# [ACTIVITY]
Reproduce all of the material, keeping each line intact.

# [RECORDS FOR THE TASK]
/-! ### Timers and clock -/

/-- Rules R1201, R1202, and what R1342 infers from them: Timer B1 with divisor N and count c counts once in N advancements,
reaches its overflow after exactly (256 - c) * N of them, raises its flag and reloads; no other byte of memory changes. -/
def Obligations.TimerB1Overflows : Prop :=
  ∀ (s : State) (N : Nat), s.cfg.valid = true → s.tb1Running = true → s.tb1Pre = 0 →
    s.cfg.tb1Prescale.getD (s.field s.cfg.io.tb1Cks) none = some N →
    (∀ m, m < (256 - (s.raw s.cfg.io.tb1Cnt).toNat) * N →
      ((times State.timerB1Advance m s).raw s.cfg.io.tb1Cnt).toNat = (s.raw s.cfg.io.tb1Cnt).toNat + m / N
      ∧ (times State.timerB1Advance m s).tb1Pre = m % N
      ∧ ∀ x, x ≠ s.cfg.io.tb1Cnt → (times State.timerB1Advance m s).raw x = s.raw x)
    ∧ ∃ t, t = times State.timerB1Advance ((256 - (s.raw s.cfg.io.tb1Cnt).toNat) * N) s
      ∧ t.raw s.cfg.io.tb1Cnt = s.tb1Load ∧ t.bit s.cfg.io.flagTb1 = true
      ∧ s.keepsBut t [s.cfg.io.tb1Cnt] [s.cfg.io.flagTb1]
      ∧ t = { s with mem := t.mem, tb1Pre := 0 }

/-- Rules R1201, R1205, and what R1342 infers from them: Timer W with divisor M, counter t and GRA above it, while I is set: it counts once in M
advancements and matches after exactly (GRA - t) * M of them; then it raises its match flag, and clears if asked to. -/
def Obligations.TimerWMatches : Prop :=
  ∀ (s : State) (M : Nat), s.cfg.valid = true → s.twRunning = true → s.twPre = 0 → s.ccr.i = true →
    s.cfg.twPrescale.getD (s.field s.cfg.io.twCks) none = some M →
    (s.raw16 s.cfg.io.twTcnt).toNat < (s.raw16 s.cfg.io.twGra).toNat →
    (∀ m, m < ((s.raw16 s.cfg.io.twGra).toNat - (s.raw16 s.cfg.io.twTcnt).toNat) * M →
      ((times State.timerWAdvance m s).raw16 s.cfg.io.twTcnt).toNat = (s.raw16 s.cfg.io.twTcnt).toNat + m / M
      ∧ ∀ x, x ≠ s.cfg.io.twTcnt → x ≠ s.cfg.io.twTcnt + 1 → (times State.timerWAdvance m s).raw x = s.raw x)
    ∧ ∃ t, t = times State.timerWAdvance
        (((s.raw16 s.cfg.io.twGra).toNat - (s.raw16 s.cfg.io.twTcnt).toNat) * M) s
      ∧ t.bit s.cfg.io.twImfa = true ∧ t.bit s.cfg.io.twOvf = s.bit s.cfg.io.twOvf
      ∧ t.raw16 s.cfg.io.twTcnt = (if s.bit s.cfg.io.twCclr then 0 else s.raw16 s.cfg.io.twGra)
      ∧ s.keepsBut t [s.cfg.io.twTcnt, s.cfg.io.twTcnt + 1] [s.cfg.io.twImfa]
      ∧ t = { s with mem := t.mem, twPre := 0 }

/-- Rules R1204, R1205: one advancement in which Timer W counts: the flags of a match and of the wrap, and the interrupt,
entered there and then when an event (or with `TW_IRQ_LEVEL` a flag) is enabled and I is clear. In one in which it does not
count, because it is stopped or its prescale is not due, a flag that is set and enabled is delivered with `TW_IRQ_LEVEL`, and
else nothing but the prescale counter changes. -/
def Obligations.TimerWCountsAndDelivers : Prop :=
  (∀ (s t : State) (M : Nat), s.cfg.valid = true → s.twRunning = true → M ≤ s.twPre + 1 →
    s.cfg.twPrescale.getD (s.field s.cfg.io.twCks) none = some M → t = s.timerWAdvance →
    ∀ hit wrap : Bool, (hit = true ↔ s.raw16 s.cfg.io.twTcnt + 1 = s.raw16 s.cfg.io.twGra) →
      (wrap = true ↔ (s.raw16 s.cfg.io.twTcnt).toNat = 65535) →
      t.bit s.cfg.io.twImfa = (hit || s.bit s.cfg.io.twImfa) ∧ t.bit s.cfg.io.twOvf = (wrap || s.bit s.cfg.io.twOvf)
      ∧ t.raw16 s.cfg.io.twTcnt
        = (if hit && s.bit s.cfg.io.twCclr then 0 else s.raw16 s.cfg.io.twTcnt + 1)
      ∧ s.keepsBut t [s.cfg.io.twTcnt, s.cfg.io.twTcnt + 1] [s.cfg.io.twImfa, s.cfg.io.twOvf]
      ∧ (let m := if s.cfg.twIrqLevel then t.bit s.cfg.io.twImfa else hit
         let o := if s.cfg.twIrqLevel then t.bit s.cfg.io.twOvf else wrap
         let base : State := { s with mem := t.mem, twPre := 0 }
         t = if !s.ccr.i && (m && s.bit s.cfg.io.twImiea || o && s.bit s.cfg.io.twOvie) then
               { base with savedPC := s.pc, savedCCR := s.ccr.pack, pc := base.raw16 s.cfg.vecTw,
                           ccr := { s.ccr with i := true }, sleep := false }
             else base))
    ∧ ∀ (s t : State) (pre : Nat), t = s.timerWAdvance →
      (s.twRunning = false ∧ pre = s.twPre
        ∨ s.twRunning = true ∧ pre = s.twPre + 1
          ∧ ∃ M, s.cfg.twPrescale.getD (s.field s.cfg.io.twCks) none = some M ∧ s.twPre + 1 < M) →
      t = if s.cfg.twIrqLevel && !s.ccr.i
              && (s.bit s.cfg.io.twImfa && s.bit s.cfg.io.twImiea || s.bit s.cfg.io.twOvf && s.bit s.cfg.io.twOvie) then
            { s with twPre := pre, savedPC := s.pc, savedCCR := s.ccr.pack, pc := s.raw16 s.cfg.vecTw,
                     ccr := { s.ccr with i := true }, sleep := false }
          else { s with twPre := pre }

# [RESULT OF THE EXERCISE]
/-! ### Timers and clock -/

/-- Rules R1201, R1202, and what R1342 infers from them: Timer B1 with divisor N and count c counts once in N advancements,
reaches its overflow after exactly (256 - c) * N of them, raises its flag and reloads; no other byte of memory changes. -/
def Obligations.TimerB1Overflows : Prop :=
  ∀ (s : State) (N : Nat), s.cfg.valid = true → s.tb1Running = true → s.tb1Pre = 0 →
    s.cfg.tb1Prescale.getD (s.field s.cfg.io.tb1Cks) none = some N →
    (∀ m, m < (256 - (s.raw s.cfg.io.tb1Cnt).toNat) * N →
      ((times State.timerB1Advance m s).raw s.cfg.io.tb1Cnt).toNat = (s.raw s.cfg.io.tb1Cnt).toNat + m / N
      ∧ (times State.timerB1Advance m s).tb1Pre = m % N
      ∧ ∀ x, x ≠ s.cfg.io.tb1Cnt → (times State.timerB1Advance m s).raw x = s.raw x)
    ∧ ∃ t, t = times State.timerB1Advance ((256 - (s.raw s.cfg.io.tb1Cnt).toNat) * N) s
      ∧ t.raw s.cfg.io.tb1Cnt = s.tb1Load ∧ t.bit s.cfg.io.flagTb1 = true
      ∧ s.keepsBut t [s.cfg.io.tb1Cnt] [s.cfg.io.flagTb1]
      ∧ t = { s with mem := t.mem, tb1Pre := 0 }

/-- Rules R1201, R1205, and what R1342 infers from them: Timer W with divisor M, counter t and GRA above it, while I is set: it counts once in M
advancements and matches after exactly (GRA - t) * M of them; then it raises its match flag, and clears if asked to. -/
def Obligations.TimerWMatches : Prop :=
  ∀ (s : State) (M : Nat), s.cfg.valid = true → s.twRunning = true → s.twPre = 0 → s.ccr.i = true →
    s.cfg.twPrescale.getD (s.field s.cfg.io.twCks) none = some M →
    (s.raw16 s.cfg.io.twTcnt).toNat < (s.raw16 s.cfg.io.twGra).toNat →
    (∀ m, m < ((s.raw16 s.cfg.io.twGra).toNat - (s.raw16 s.cfg.io.twTcnt).toNat) * M →
      ((times State.timerWAdvance m s).raw16 s.cfg.io.twTcnt).toNat = (s.raw16 s.cfg.io.twTcnt).toNat + m / M
      ∧ ∀ x, x ≠ s.cfg.io.twTcnt → x ≠ s.cfg.io.twTcnt + 1 → (times State.timerWAdvance m s).raw x = s.raw x)
    ∧ ∃ t, t = times State.timerWAdvance
        (((s.raw16 s.cfg.io.twGra).toNat - (s.raw16 s.cfg.io.twTcnt).toNat) * M) s
      ∧ t.bit s.cfg.io.twImfa = true ∧ t.bit s.cfg.io.twOvf = s.bit s.cfg.io.twOvf
      ∧ t.raw16 s.cfg.io.twTcnt = (if s.bit s.cfg.io.twCclr then 0 else s.raw16 s.cfg.io.twGra)
      ∧ s.keepsBut t [s.cfg.io.twTcnt, s.cfg.io.twTcnt + 1] [s.cfg.io.twImfa]
      ∧ t = { s with mem := t.mem, twPre := 0 }

/-- Rules R1204, R1205: one advancement in which Timer W counts: the flags of a match and of the wrap, and the interrupt,
entered there and then when an event (or with `TW_IRQ_LEVEL` a flag) is enabled and I is clear. In one in which it does not
count, because it is stopped or its prescale is not due, a flag that is set and enabled is delivered with `TW_IRQ_LEVEL`, and
else nothing but the prescale counter changes. -/
def Obligations.TimerWCountsAndDelivers : Prop :=
  (∀ (s t : State) (M : Nat), s.cfg.valid = true → s.twRunning = true → M ≤ s.twPre + 1 →
    s.cfg.twPrescale.getD (s.field s.cfg.io.twCks) none = some M → t = s.timerWAdvance →
    ∀ hit wrap : Bool, (hit = true ↔ s.raw16 s.cfg.io.twTcnt + 1 = s.raw16 s.cfg.io.twGra) →
      (wrap = true ↔ (s.raw16 s.cfg.io.twTcnt).toNat = 65535) →
      t.bit s.cfg.io.twImfa = (hit || s.bit s.cfg.io.twImfa) ∧ t.bit s.cfg.io.twOvf = (wrap || s.bit s.cfg.io.twOvf)
      ∧ t.raw16 s.cfg.io.twTcnt
        = (if hit && s.bit s.cfg.io.twCclr then 0 else s.raw16 s.cfg.io.twTcnt + 1)
      ∧ s.keepsBut t [s.cfg.io.twTcnt, s.cfg.io.twTcnt + 1] [s.cfg.io.twImfa, s.cfg.io.twOvf]
      ∧ (let m := if s.cfg.twIrqLevel then t.bit s.cfg.io.twImfa else hit
         let o := if s.cfg.twIrqLevel then t.bit s.cfg.io.twOvf else wrap
         let base : State := { s with mem := t.mem, twPre := 0 }
         t = if !s.ccr.i && (m && s.bit s.cfg.io.twImiea || o && s.bit s.cfg.io.twOvie) then
               { base with savedPC := s.pc, savedCCR := s.ccr.pack, pc := base.raw16 s.cfg.vecTw,
                           ccr := { s.ccr with i := true }, sleep := false }
             else base))
    ∧ ∀ (s t : State) (pre : Nat), t = s.timerWAdvance →
      (s.twRunning = false ∧ pre = s.twPre
        ∨ s.twRunning = true ∧ pre = s.twPre + 1
          ∧ ∃ M, s.cfg.twPrescale.getD (s.field s.cfg.io.twCks) none = some M ∧ s.twPre + 1 < M) →
      t = if s.cfg.twIrqLevel && !s.ccr.i
              && (s.bit s.cfg.io.twImfa && s.bit s.cfg.io.twImiea || s.bit s.cfg.io.twOvf && s.bit s.cfg.io.twOvie) then
            { s with twPre := pre, savedPC := s.pc, savedCCR := s.ccr.pack, pc := s.raw16 s.cfg.vecTw,
                     ccr := { s.ccr with i := true }, sleep := false }
          else { s with twPre := pre }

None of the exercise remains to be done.